MATERIAL FOR THIS EXERCISE:
-- ==== Sys2Proof/Machine/Bits.lean ====
section
/-! DEFINITION. Bit-field, byte-order and sign-extension helpers (00_scope R5 to R7). -/

namespace Sys2Proof.Machine

/-- `v[15:8]`. -/
def hiByte (v : Addr) : Byte := v.extractLsb' 8 8

/-- `v[7:0]`. -/
def loByte (v : Addr) : Byte := v.extractLsb' 0 8

/-- `hi:lo`, the concatenation of two bytes (00_scope R5). -/
def pair (hi lo : Byte) : Addr := hi ++ lo

/-- `sext_16(v)` (00_scope R7). -/
def sext16 (v : Byte) : Addr := v.signExtend 16

/-- A bit as a byte, 0 or 1. -/
def bitByte (b : Bool) : Byte := if b then 1#8 else 0#8

end Sys2Proof.Machine
end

EXERCISE DIRECTIONS: The output should be exactly the lines above from the line containing "def hiByte (v" to the line containing "def sext16 (v", inclusive, with no other lines.

EXPECTED OUTPUT:
def hiByte (v : Addr) : Byte := v.extractLsb' 8 8

/-- `v[7:0]`. -/
def loByte (v : Addr) : Byte := v.extractLsb' 0 8

/-- `hi:lo`, the concatenation of two bytes (00_scope R5). -/
def pair (hi lo : Byte) : Addr := hi ++ lo

/-- `sext_16(v)` (00_scope R7). -/
def sext16 (v : Byte) : Addr := v.signExtend 16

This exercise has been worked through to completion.